For the next phase of your lilac bushes pruning, remove any canes that seem damaged or infested with various pests such as the lilac borer. It can be detected by certain symptoms on your plant like small holes at the bases of shoots, accompanied by sawdust, which often indicates borers.
Apart from that, if two canes are rubbing together, you can remove the weakest one to prevent it from damaging the stronger one.
Prune unnecessary features
While pruning, always starts by pruning dead or diseased stems, overgrown stems, pencil-thin suckers, and twiggy growth. Cut these unnecessary features back all the way to ground level. You can use a pruning shear or lopper to handle these stems.
Prune the older stems
After pruning the unnecessary features, it is necessary to prune the older plant stems.

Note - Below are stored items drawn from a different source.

/-! ### One instruction or event -/

/-- Every instruction and every event but a cold reset keeps the canonical form and the budgets. -/
theorem keeps_exec {s : State} : (i : Instr) → i ≠ .coldReset → KeepsRes s (exec i s)
  | .nop .., _ => keeps_execNop (.refl s)
  | .iadd .., _ => keeps_execIadd (.refl s)
  | .isub .., _ => keeps_execIsub (.refl s)
  | .iaddi .., _ => keeps_execIaddi (.refl s)
  | .iaddw .., _ => keeps_execIaddw (.refl s)
  | .imul .., _ => keeps_execImul (.refl s)
  | .imulh .., _ => keeps_execImulh (.refl s)
  | .imad .., _ => keeps_execImad (.refl s)
  | .imadw .., _ => keeps_execImadw (.refl s)
  | .idiv .., _ => keeps_execIdiv (.refl s)
  | .irem .., _ => keeps_execIrem (.refl s)
  | .imin .., _ => keeps_execImin (.refl s)
  | .imax .., _ => keeps_execImax (.refl s)
  | .iabsd .., _ => keeps_execIabsd (.refl s)
  | .lut3 .., _ => keeps_execLut3 (.refl s)
  | .ishl .., _ => keeps_execIshl (.refl s)
  | .ishr .., _ => keeps_execIshr (.refl s)
  | .fshl .., _ => keeps_execFshl (.refl s)
  | .fshr .., _ => keeps_execFshr (.refl s)
  | .bfx .., _ => keeps_execBfx (.refl s)
  | .bfi .., _ => keeps_execBfi (.refl s)
  | .popc .., _ => keeps_execPopc (.refl s)
  | .popb .., _ => keeps_execPopb (.refl s)
  | .clz .., _ => keeps_execClz (.refl s)
  | .brev .., _ => keeps_execBrev (.refl s)
  | .isel .., _ => keeps_execIsel (.refl s)
  | .mov .., _ => keeps_execMov (.refl s)
  | .movi .., _ => keeps_execMovi (.refl s)
  | .icmp .., _ => keeps_execIcmp (.refl s)
  | .icmpi .., _ => keeps_execIcmpi (.refl s)
  | .plut .., _ => keeps_execPlut (.refl s)
  | .pget .., _ => keeps_execPget (.refl s)
  | .pset .., _ => keeps_execPset (.refl s)
  | .perm .., _ => keeps_execPerm (.refl s)
  | .permx .., _ => keeps_execPermx (.refl s)
  | .vote .., _ => keeps_execVote (.refl s)
  | .elect .., _ => keeps_execElect (.refl s)
  | .gred .., _ => keeps_execGred (.refl s)
  | .gscan .., _ => keeps_execGscan (.refl s)
  | .bra .., _ => keeps_execBra (.refl s)
  | .brx .., _ => keeps_execBrx (.refl s)
  | .call .., _ => keeps_execCall (.refl s)
  | .ret .., _ => keeps_execRet (.refl s)
  | .rjarm .., _ => keeps_execRjarm (.refl s)
  | .rjoin .., _ => keeps_execRjoin (.refl s)
  | .rjdrop .., _ => keeps_execRjdrop (.refl s)
  | .exit .., _ => keeps_execExit (.refl s)
  | .trap .., _ => keeps_execTrap (.refl s)
  | .gets .., _ => keeps_execGets (.refl s)
  | .sets .., _ => keeps_execSets (.refl s)
  | .rclaim .., _ => keeps_execRclaim (.refl s)
  | .rgive .., _ => keeps_execRgive (.refl s)
  | .rtry .., _ => keeps_execRtry (.refl s)
  | .yield .., _ => keeps_execYield (.refl s)
  | .nap _ imm, _ => keeps_execNap (_i := imm) (.refl s)
  | .prog .., _ => keeps_execProg (.refl s)
  | .brk .., _ => keeps_execBrk (.refl s)
  | .trcmark .., _ => keeps_execTrcmark (.refl s)
  | .vget .., _ => keeps_execVget (.refl s)
  | .vput .., _ => keeps_execVput (.refl s)
  | .fadd .., _ => keeps_execFadd (.refl s)
  | .fmul .., _ => keeps_execFmul (.refl s)
  | .ffma .., _ => keeps_execFfma (.refl s)
  | .fmin .., _ => keeps_execFmin (.refl s)
  | .fmax .., _ => keeps_execFmax (.refl s)
  | .fcmp .., _ => keeps_execFcmp (.refl s)
  | .fdiv .., _ => keeps_execFdiv (.refl s)
  | .frcp .., _ => keeps_execFrcp (.refl s)
  | .frsq .., _ => keeps_execFrsq (.refl s)
  | .fsqrt .., _ => keeps_execFsqrt (.refl s)
  | .fexp2 .., _ => keeps_execFexp2 (.refl s)
  | .flog2 .., _ => keeps_execFlog2 (.refl s)
  | .fsinpi .., _ => keeps_execFsinpi (.refl s)
  | .fcospi .., _ => keeps_execFcospi (.refl s)
  | .frnd .., _ => keeps_execFrnd (.refl s)
  | .fscale .., _ => keeps_execFscale (.refl s)
  | .hadd2 .., _ => keeps_execHadd2 (.refl s)
  | .hmul2 .., _ => keeps_execHmul2 (.refl s)
  | .hfma2 .., _ => keeps_execHfma2 (.refl s)
  | .hmax2 .., _ => keeps_execHmax2 (.refl s)
  | .cvt .., _ => keeps_execCvt (.refl s)
  | .cvtp .., _ => keeps_execCvtp (.refl s)
  | .cvtq .., _ => keeps_execCvtq (.refl s)
  | .cvto .., _ => keeps_execCvto (.refl s)
  | .cvtx .., _ => keeps_execCvtx (.refl s)
  | .dotI8 .., _ => keeps_execDotI8 (.refl s)
  | .dotZ8 .., _ => keeps_execDotZ8 (.refl s)
  | .dotE4m3 .., _ => keeps_execDotE4m3 (.refl s)
  | .dotE5m2 .., _ => keeps_execDotE5m2 (.refl s)
  | .dotI4 .., _ => keeps_execDotI4 (.refl s)
  | .dotE2m1 .., _ => keeps_execDotE2m1 (.refl s)
  | .dotsE4m3 .., _ => keeps_execDotsE4m3 (.refl s)
  | .dotsE5m2 .., _ => keeps_execDotsE5m2 (.refl s)
  | .dotsE2m1 .., _ => keeps_execDotsE2m1 (.refl s)
  | .dotsI8 .., _ => keeps_execDotsI8 (.refl s)
  | .dot2Bf16 .., _ => keeps_execDot2Bf16 (.refl s)
  | .dot2F16 .., _ => keeps_execDot2F16 (.refl s)
  | .ld _ _ _ _ _ _ _ cp .., _ => keeps_execLd (_cp := cp) (.refl s)
  | .st _ _ _ _ _ _ _ cp .., _ => keeps_execSt (_cp := cp) (.refl s)
  | .atom .., _ => keeps_execAtom (.refl s)
  | .atomn .., _ => keeps_execAtomn (.refl s)
  | .cas _ _ _ _ _ _ _ cp .., _ => keeps_execCas (_cp := cp) (.refl s)
  | .fence .., _ => keeps_execFence (.refl s)
  | .scfence .., _ => keeps_execScfence (.refl s)
  | .bset .., _ => keeps_execBset (.refl s)
  | .bget .., _ => keeps_execBget (.refl s)
  | .pref _ _ _ _ cp .., _ => keeps_execPref (_cp := cp) (.refl s)
  | .binit .., _ => keeps_execBinit (.refl s)
  | .bjoin .., _ => keeps_execBjoin (.refl s)
  | .barr .., _ => keeps_execBarr (.refl s)
  | .bwait .., _ => keeps_execBwait (.refl s)
  | .barw .., _ => keeps_execBarw (.refl s)
  | .bdrop .., _ => keeps_execBdrop (.refl s)
  | .binv .., _ => keeps_execBinv (.refl s)
  | .bqry .., _ => keeps_execBqry (.refl s)
  | .rginit .., _ => keeps_execRginit (.refl s)
  | .rginitFree .., _ => keeps_execRginitFree (.refl s)
  | .slacq .., _ => keeps_execSlacq (.refl s)
  | .slfil .., _ => keeps_execSlfil (.refl s)
  | .sltak .., _ => keeps_execSltak (.refl s)
  | .slrel .., _ => keeps_execSlrel (.refl s)
  | .cpy _ _ ad bc .., _ => keeps_execCpy (_ad := ad) (_bc := bc) (.refl s)
  | .cpyg _ _ ad bc .., _ => keeps_execCpyg (_ad := ad) (_bc := bc) (.refl s)
  | .cpys _ _ ad bc .., _ => keeps_execCpys (_ad := ad) (_bc := bc) (.refl s)
  | .cpyf _ _ ad bc .., _ => keeps_execCpyf (_ad := ad) (_bc := bc) (.refl s)
  | .cseal .., _ => keeps_execCseal (.refl s)
  | .cwait .., _ => keeps_execCwait (.refl s)
  | .cpoll .., _ => keeps_execCpoll (.refl s)
  | .mclaim .., _ => keeps_execMclaim (.refl s)
  | .mrel .., _ => keeps_execMrel (.refl s)
  | .mbaton .., _ => keeps_execMbaton (.refl s)
  | .mpass .., _ => keeps_execMpass (.refl s)
  | .mzero .., _ => keeps_execMzero (.refl s)
  | .mmaBf16 .., _ => keeps_execMmaBf16 (.refl s)
  | .mmaF16 .., _ => keeps_execMmaF16 (.refl s)
  | .mmaE4m3 .., _ => keeps_execMmaE4m3 (.refl s)
  | .mmaE5m2 .., _ => keeps_execMmaE5m2 (.refl s)
  | .mmaE2m1 .., _ => keeps_execMmaE2m1 (.refl s)
  | .mmaI8 .., _ => keeps_execMmaI8 (.refl s)
  | .mmaI4 .., _ => keeps_execMmaI4 (.refl s)
  | .mdrain .., _ => keeps_execMdrain (.refl s)
  | .mrd .., _ => keeps_execMrd (.refl s)
  | .mmask .., _ => keeps_execMmask (.refl s)
  | .msync .., _ => keeps_execMsync (.refl s)
  | .tapin .., _ => keeps_execTapin (.refl s)
  | .tapw .., _ => keeps_execTapw (.refl s)
  | .taprm .., _ => keeps_execTaprm (.refl s)
  | .trel .., _ => keeps_execTrel (.refl s)
  | .tapsync .., _ => keeps_execTapsync (.refl s)
  | .jpost .., _ => keeps_execJpost (.refl s)
  | .jrec .., _ => keeps_execJrec (.refl s)
  | .jhint .., _ => keeps_execJhint (.refl s)
  | .jpwait .., _ => keeps_execJpwait (.refl s)
  | .finit .., _ => keeps_execFinit (.refl s)
  | .fwr .., _ => keeps_execFwr (.refl s)
  | .frd .., _ => keeps_execFrd (.refl s)
  | .scopen .., _ => keeps_execScopen (.refl s)
  | .sccan .., _ => keeps_execSccan (.refl s)
  | .scack .., _ => keeps_execScack (.refl s)
  | .scqry .., _ => keeps_execScqry (.refl s)
  | .tretRetry .., _ => keeps_execTretRetry (.refl s)
  | .tretSkip .., _ => keeps_execTretSkip (.refl s)
  | .tretRedirect .., _ => keeps_execTretRedirect (.refl s)
  | .crd .., _ => keeps_execCrd (.refl s)
  | .cwr .., _ => keeps_execCwr (.refl s)
  | .cwrStateCreate .., _ => keeps_execCwrStateCreate (.refl s)
  | .cwrStateRemove .., _ => keeps_execCwrStateRemove (.refl s)
  | .cwrKqsize .., _ => keeps_execCwrKqsize (.refl s)
  | .cwrKqhead .., _ => keeps_execCwrKqhead (.refl s)
  | .cwrPreempt .., _ => keeps_execCwrPreempt (.refl s)
  | .cwrBcores .., _ => keeps_execCwrBcores (.refl s)
  | .cwrTrsize .., _ => keeps_execCwrTrsize (.refl s)
  | .tlbinvPage .., _ => keeps_execTlbinvPage (.refl s)
  | .tlbinvContext .., _ => keeps_execTlbinvContext (.refl s)
  | .tlbinvAll .., _ => keeps_execTlbinvAll (.refl s)
  | .tlbinvRange .., _ => keeps_execTlbinvRange (.refl s)
  | .pfres .., _ => keeps_execPfres (.refl s)
  | .errinj .., _ => keeps_execErrinj (.refl s)
  | .errinjDisarm .., _ => keeps_execErrinjDisarm (.refl s)
  | .psplit .., _ => keeps_execPsplit (.refl s)
  | .haltg .., _ => keeps_execHaltg (.refl s)
  | .resumeg .., _ => keeps_execResumeg (.refl s)
  | .kseqNew .., _ => keeps_execKseqNew (.refl s)
  | .kseqFree .., _ => keeps_execKseqFree (.refl s)
  | .kseqPfree .., _ => keeps_execKseqPfree (.refl s)
  | .kseqPquery .., _ => keeps_execKseqPquery (.refl s)
  | .kseqPinit .., _ => keeps_execKseqPinit (.refl s)
  | .kalloc .., _ => keeps_execKalloc (.refl s)
  | .ktrim .., _ => keeps_execKtrim (.refl s)
  | .klook .., _ => keeps_execKlook (.refl s)
  | .kfree .., _ => keeps_execKfree (.refl s)
  | .gatheringComplete .., _ => keeps_execGatheringComplete (.refl s)
  | .claimGrant .., _ => keeps_execClaimGrant (.refl s)
  | .regdead .., _ => keeps_execRegdead (.refl s)
  | .napWake .., _ => keeps_execNapWake (.refl s)
  | .loadResultReturn .., _ => keeps_execLoadResultReturn (.refl s)
  | .walk .., _ => keeps_execWalk (.refl s)
  | .copyCommandStart .., _ => keeps_execCopyCommandStart (.refl s)
  | .ringnextSlotTake .., _ => keeps_execRingnextSlotTake (.refl s)
  | .copyElementLand .., _ => keeps_execCopyElementLand (.refl s)
  | .remoteCommand .., _ => keeps_execRemoteCommand (.refl s)
  | .remoteTimeout .., _ => keeps_execRemoteTimeout (.refl s)
  | .matrixPass .., _ => keeps_execMatrixPass (.refl s)
  | .drainExecute .., _ => keeps_execDrainExecute (.refl s)
  | .eval .., _ => keeps_execEval (.refl s)
  | .watchDelivery .., _ => keeps_execWatchDelivery (.refl s)
  | .killStop .., _ => keeps_execKillStop (.refl s)
  | .scackComplete .., _ => keeps_execScackComplete (.refl s)
  | .blockLaunch .., _ => keeps_execBlockLaunch (.refl s)
  | .bundleDraw .., _ => keeps_execBundleDraw (.refl s)
  | .arrivalQueueFile .., _ => keeps_execArrivalQueueFile (.refl s)
  | .clauseBegin .., _ => keeps_execClauseBegin (.refl s)
  | .blockRetire .., _ => keeps_execBlockRetire (.refl s)
  | .jobComplete .., _ => keeps_execJobComplete (.refl s)
  | .save .., _ => keeps_execSave (.refl s)
  | .restore .., _ => keeps_execRestore (.refl s)
  | .engineReplyReturn .., _ => keeps_execEngineReplyReturn (.refl s)
  | .wdog .., _ => keeps_execWdog (.refl s)
  | .powerEstimate .., _ => keeps_execPowerEstimate (.refl s)
  | .thermalTrip .., _ => keeps_execThermalTrip (.refl s)
  | .thermalRecover .., _ => keeps_execThermalRecover (.refl s)
  | .unitDegrade .., _ => keeps_execUnitDegrade (.refl s)
  | .checkpoint .., _ => keeps_execCheckpoint (.refl s)
  | .rollback .., _ => keeps_execRollback (.refl s)
  | .contextLoss .., _ => keeps_execContextLoss (.refl s)
  | .warmReset .., _ => keeps_execWarmReset (.refl s)
  | .scrub .., _ => keeps_execScrub (.refl s)
  | .queueEntryTake .., _ => keeps_execQueueEntryTake (.refl s)
  | .qtail .., _ => keeps_execQtail (.refl s)
  | .qsize .., _ => keeps_execQsize (.refl s)
  | .qstate .., _ => keeps_execQstate (.refl s)
  | .nsize .., _ => keeps_execNsize (.refl s)
  | .nhead .., _ => keeps_execNhead (.refl s)
  | .queueRegisterWrite .., _ => keeps_execQueueRegisterWrite (.refl s)
  | .notificationWrite .., _ => keeps_execNotificationWrite (.refl s)
  | .plimit .., _ => keeps_execPlimit (.refl s)
  | .attestationReport .., _ => keeps_execAttestationReport (.refl s)
  | .hostMeasurement .., _ => keeps_execHostMeasurement (.refl s)
  | .storePerformed .., _ => keeps_execStorePerformed (.refl s)
  | .atomicReply .., _ => keeps_execAtomicReply (.refl s)
  | .remoteAcknowledgement .., _ => keeps_execRemoteAcknowledgement (.refl s)
  | .hostDeviceMemoryAccess .., _ => keeps_execHostDeviceMemoryAccess (.refl s)
  | .saveCopyBound .., _ => keeps_execSaveCopyBound (.refl s)
  | .walkRoutineLoad .., _ => keeps_execWalkRoutineLoad (.refl s)
  | .trapEntryWrite, _ => keeps_execTrapEntryWrite (.refl s)
  | .heartbeatTick, _ => keeps_execHeartbeatTick (.refl s)
  | .scfenceRelease, _ => keeps_execScfenceRelease (.refl s)
  | .periodBoundary, _ => keeps_execPeriodBoundary (.refl s)
  | .coldReset, h => absurd rfl h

Older stems generally don’t have the capacity to grow flowers and young plants. So it is necessary to cut them off from the plant.
Remove Stems that are thicker Than 2 Inches in Diameter
This regular removal of the old stems will prevent your lilac plant from becoming too tall. So avoid cutting off the tops of long stems because this can leave the plant with an odd, unnatural, and unlike shape. If your plant has very large stems, you need to use a pruning saw to cut the stems.
Thick lilac stems can be very tough to prune. So be careful while cutting the large stems.
Prune Remaining New Stems
If you want your lilac to fill in more flowers and become shrubbier, it is necessary to prune the remaining new stems to an outward-facing bud. It means you need to prune just beyond buds that face away from the center of the plant. This technique will cause more branching, fill your plant with flowers, and create a denser shrub.
Propagate new lilac bushes with your lilac cuttings (optional).
After you have pruned your plant, you can now follow the next step that you can propagate new lilac bushes with your lilac cutting. This step is completely optional. You can use the pruned stems to propagate and grow into a new plant.
If you are looking for some information on how to propagate lilacs, always keep in mind that the cuttings should be at just the right stage to root properly. Those cuttings that snap promptly when you bend them are the best fit for propagation.
If your stem cuttings are too young and tender or too old and tough to snap, they might not work for propagation. In such a case, snip 3- to 5-inch cuttings with at least two leaf nodes each and follow these directions for rooting softwood cuttings.
Conclusion
As you have read the article this far, you might have known all the facts about how to prune lilac bushes and the perfect time to prune it.
Although lilac bushes are carefree, they get to benefit from regular attention. The main purpose of pruning a lilac plant is to shape it to enhance its look and increase bloom quality. This is all part of pruning lilac bushes and regular garden maintenance.
Pruning lilac bushes normally consists of removing dead or diseased branches and shaping up the shrub to enhance its growth and flowering. Occasionally, we prune them to reduce the size and renew the health of the bush.